-- ==== Sys2Proof/Tests/Slice0.lean ====
section
/-! SUPPORT. Tests: ill-formed terms are refused, words of the spec decode to their rows, one step per test on the cases of
spec/95_test_vectors.md (named test_v<number>), and witnesses that the hypotheses of the statements can be met. -/

namespace Sys2Proof.Tests

/-! Each theorem is small; they are checked one after the other. -/
set_option Elab.async false

open Sys2Proof Sys2Proof.Machine

/-! ### Well-formedness: a term outside each row's range is refused -/

/-- Every term is ill-formed. -/
def illFormed (l : List Instr) : Bool := l.all fun i => !i.wf

theorem test_wf_control : illFormed [
    .rsv01From04 0x03#8, .rsv01From04 0x20#8, .rsv01From25 0x24#8, .rsv01From25 0x28#8, .rsv01From29 0x28#8,
    .rsv01From29 0x30#8, .rsv01From32 0x31#8, .rsv01From32 0x40#8, .rsv01From44 0x43#8, .rsv01From44 0x51#8,
    .rsv01From55 0x54#8, .rsv01From55 0x58#8, .rsv01From59 0x58#8, .rsv01From59 0x60#8, .clearK 0#4, .clearK 1#4,
    .rsv01From70 0x6F#8, .rsv01From70 0xC1#8, .rsv01FromC5 0xC4#8, .rsv01FromC5 0xC8#8, .rsv01FromC9 0xC8#8,
    .rsv01FromC9 0xD0#8, .rsv01FromE2 0xE1#8, .rsv01FromE2 0xF1#8, .rsv01FromF4 0xF3#8] = true := by
  decide

theorem test_wf_direct_1 : illFormed [
    .setflagD 127#7, .stAD 127#7, .stBD 127#7, .shlD 127#7, .shrD 127#7, .andMemD 127#7, .stCD 127#7,
    .xorMemD 127#7, .getflagD 127#7, .orMemD 127#7, .inD 127#7, .outD 127#7, .reti 127#7, .incD 127#7,
    .inccD 127#7, .incxD 127#7, .incxcD 127#7, .addMemD 127#7, .addcMemD 127#7, .addAD 127#7, .addcAD 127#7,
    .shlcD 127#7, .shrcD 127#7, .ldAD 127#7] = true := by
  decide

theorem test_wf_direct_2 : illFormed [
    .ldBD 127#7, .ldCD 127#7, .stacpD 127#7, .stabD 127#7, .stabpD 127#7, .decD 127#7, .deccD 127#7, .decxD 127#7,
    .decxcD 127#7, .subMemD 127#7, .subcMemD 127#7, .subAD 127#7, .subcAD 127#7, .andAD 127#7, .xorAD 127#7,
    .orAD 127#7] = true := by
  decide

theorem test_wf_jumps : illFormed [
    .jmpM 122#7, .balM 122#7] = true := by
  decide

theorem test_wf_offsets : illFormed [
    .jrFwd 0x7F#8, .jrBack 0x80#8, .brFwd 0x7F#8, .brBack 0x80#8, .jrc0Fwd 0x7F#8, .jrc0Back 0x80#8,
    .brc0Fwd 0x7F#8, .brc0Back 0x80#8, .jrc1Fwd 0x7F#8, .jrc1Back 0x80#8, .brc1Fwd 0x7F#8, .brc1Back 0x80#8,
    .jrz0Fwd 0x7F#8, .jrz0Back 0x80#8, .brz0Fwd 0x7F#8, .brz0Back 0x80#8, .jrz1Fwd 0x7F#8, .jrz1Back 0x80#8,
    .brz1Fwd 0x7F#8, .brz1Back 0x80#8, .loopdecFwd 0x00#8, .loopdecFwd 0x7F#8, .loopdecBack 0x80#8,
    .loopincFwd 0x00#8, .loopincFwd 0x7F#8, .loopincBack 0x80#8] = true := by
  decide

========================================

Transcribe, exactly and without additions, the lines of the records above, beginning with the line that contains "0x6F#8, .rsv01From70 0xC1#8, .rsv01FromC5" and ending with the line that contains "127#7, .stAD 127#7, .stBD", both included.

#### [Reply to the exercise]
    .rsv01From70 0x6F#8, .rsv01From70 0xC1#8, .rsv01FromC5 0xC4#8, .rsv01FromC5 0xC8#8, .rsv01FromC9 0xC8#8,
    .rsv01FromC9 0xD0#8, .rsv01FromE2 0xE1#8, .rsv01FromE2 0xF1#8, .rsv01FromF4 0xF3#8] = true := by
  decide

theorem test_wf_direct_1 : illFormed [
    .setflagD 127#7, .stAD 127#7, .stBD 127#7, .shlD 127#7, .shrD 127#7, .andMemD 127#7, .stCD 127#7,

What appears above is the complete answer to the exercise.